WHAT YOU ARE ASKED TO DO
Which lines below hold the word "promoted"? Copy all of them.

EXERCISE INPUTS
theorem isolate_kept {s : State} {src : Nat} (h : Kept μ s₀ s) :
    Kept μ s₀ (State.isolate s src) := by
  unfold State.isolate
  repeat' first
    | (extract_lets +onlyGivenNames x; first | (refine Kept.aside (μ := μ) (s₀ := s₀) (x := x) ?_ ?_; clear_value x; revert x; refine Kept.hold ?_; intro x hx; rotate_left; subst x) | skip)
    | with_reducible first | assumption | apply Kept.ite
    | with_reducible intro _ _ _
    | with_reducible intro _ _
    | with_reducible intro _
    | split
    | with_reducible (apply kept_mk; assumption)
    | with_reducible first | apply arm_kept | apply bump_kept | apply forAll_kept | apply holdOpen_kept
                           | apply isolateRail_kept | apply stopConverter_kept
    | (clear_value *; split)

theorem lateWinter_kept {s : State} (h : Kept μ s₀ s) :
    Kept μ s₀ (State.lateWinter s) := by
  unfold State.lateWinter
  repeat' first
    | (extract_lets +onlyGivenNames x; first | (refine Kept.aside (μ := μ) (s₀ := s₀) (x := x) ?_ ?_; clear_value x; revert x; refine Kept.hold ?_; intro x hx; rotate_left; subst x) | skip)
    | with_reducible first | assumption
    | with_reducible intro _ _ _
    | with_reducible intro _ _
    | with_reducible intro _
    | with_reducible (apply kept_mk; assumption)
    | with_reducible first | apply forAll_kept | apply hubPortOff_kept | apply shutPort_kept | apply transition_kept

theorem fatal_kept {s : State} {code : Nat} (h : Kept μ s₀ s) :
    Kept μ s₀ (State.fatal s code) := by
  unfold State.fatal
  repeat' first
    | (extract_lets +onlyGivenNames x; first | (refine Kept.aside (μ := μ) (s₀ := s₀) (x := x) ?_ ?_; clear_value x; revert x; refine Kept.hold ?_; intro x hx; rotate_left; subst x) | skip)
    | with_reducible first | assumption | apply Kept.ite
    | with_reducible intro _ _ _
    | with_reducible intro _ _
    | with_reducible intro _
    | with_reducible (apply kept_mk; assumption)
    | with_reducible first | apply disarm_kept | apply fflTrigger_kept | apply forAll_kept | apply lateWinter_kept
                           | apply put_kept | apply set_kept | apply shutPort_kept | apply when_kept | apply winterActs_kept
                           | apply winterEntry_kept | apply winterTable_kept
    | split

theorem escalate_kept {s : State} {src : Nat} {cls : Nat} (h : Kept μ s₀ s) :
    Kept μ s₀ (State.escalate s src cls).2 := by
  unfold State.escalate
  repeat' first
    | (extract_lets +onlyGivenNames x; first | (refine Kept.aside (μ := μ) (s₀ := s₀) (x := x) ?_ ?_; clear_value x; revert x; refine Kept.hold ?_; intro x hx; rotate_left; subst x) | (refine Kept.aside2 (μ := μ) (s₀ := s₀) (x := x) ?_ ?_; clear_value x; revert x; refine Kept.hold ?_; intro x hx; rotate_left; subst x) | skip)
    | with_reducible first | assumption | apply Kept.ite
    | with_reducible intro _ _ _
    | with_reducible intro _ _
    | with_reducible intro _
    | dsimp only
    | split
    | with_reducible (apply kept_mk; assumption)

theorem react_kept {s : State} {code : Nat} {promoted : Bool} (h : Kept μ s₀ s) :
    Kept μ s₀ (State.react s code promoted) := by
  unfold State.react
  repeat' first
    | (extract_lets +onlyGivenNames x; first | (refine Kept.aside (μ := μ) (s₀ := s₀) (x := x) ?_ ?_; clear_value x; revert x; refine Kept.hold ?_; intro x hx; rotate_left; subst x) | skip)
    | with_reducible first | assumption
    | with_reducible intro _ _ _
    | with_reducible intro _ _
    | with_reducible intro _
    | split
    | with_reducible (apply kept_mk; assumption)
    | with_reducible first | apply bump_kept | apply fatal_kept | apply flag_kept | apply isolate_kept
                           | apply recordFault_kept | apply when_kept
    | (clear_value *; split)

theorem raise_kept {s : State} {code : Nat} (h : Kept μ s₀ s) :
    Kept μ s₀ (State.raise s code) := by
  unfold State.raise
  repeat' first
    | (extract_lets +onlyGivenNames x; first | (refine Kept.aside (μ := μ) (s₀ := s₀) (x := x) ?_ ?_; clear_value x; revert x; refine Kept.hold ?_; intro x hx; rotate_left; subst x) | (refine Kept.aside2 (μ := μ) (s₀ := s₀) (x := x) ?_ ?_; clear_value x; revert x; refine Kept.hold ?_; intro x hx; rotate_left; subst x) | skip)
    | with_reducible first | assumption | apply Kept.ite
    | with_reducible intro _
    | dsimp only
    | split
    | with_reducible first | apply react_kept
    | with_reducible first | apply escalate_kept

theorem find_kept {s : State} {code : Nat} (h : Kept μ s₀ s) :
    Kept μ s₀ (State.find s code) := by
  unfold State.find
  repeat' first
    | (extract_lets +onlyGivenNames x; first | (refine Kept.aside (μ := μ) (s₀ := s₀) (x := x) ?_ ?_; clear_value x; revert x; refine Kept.hold ?_; intro x hx; rotate_left; subst x) | skip)
    | with_reducible first | assumption
    | with_reducible (apply kept_mk; assumption)

theorem classify_kept {s : State} {code : Nat} (h : Kept μ s₀ s) :
    Kept μ s₀ (State.classify s code) := by
  unfold State.classify
  repeat' first
    | with_reducible first | assumption | apply Kept.ite
    | with_reducible intro _
    | with_reducible first | apply find_kept | apply raise_kept
    | split

theorem trip_kept {s : State} {code : Nat} {detail : Nat} (h : Kept μ s₀ s) :
    Kept μ s₀ (State.trip s code detail) := by
  unfold State.trip
  repeat' first
    | (extract_lets +onlyGivenNames x; first | (refine Kept.aside (μ := μ) (s₀ := s₀) (x := x) ?_ ?_; clear_value x; revert x; refine Kept.hold ?_; intro x hx; rotate_left; subst x) | skip)
    | with_reducible first | assumption | apply Kept.ite
    | with_reducible intro _ _ _
    | with_reducible intro _ _
    | with_reducible intro _
    | with_reducible (apply kept_mk; assumption)
    | with_reducible first | apply arm_kept | apply bump_kept | apply dropUpstream_kept | apply forAll_kept
                           | apply hubPortOff_kept | apply put_kept | apply set_kept | apply setWord_kept
                           | apply shutPort_kept | apply transition_kept | apply winterTable_kept
    | split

TASK SOLUTION
theorem react_kept {s : State} {code : Nat} {promoted : Bool} (h : Kept μ s₀ s) :
    Kept μ s₀ (State.react s code promoted) := by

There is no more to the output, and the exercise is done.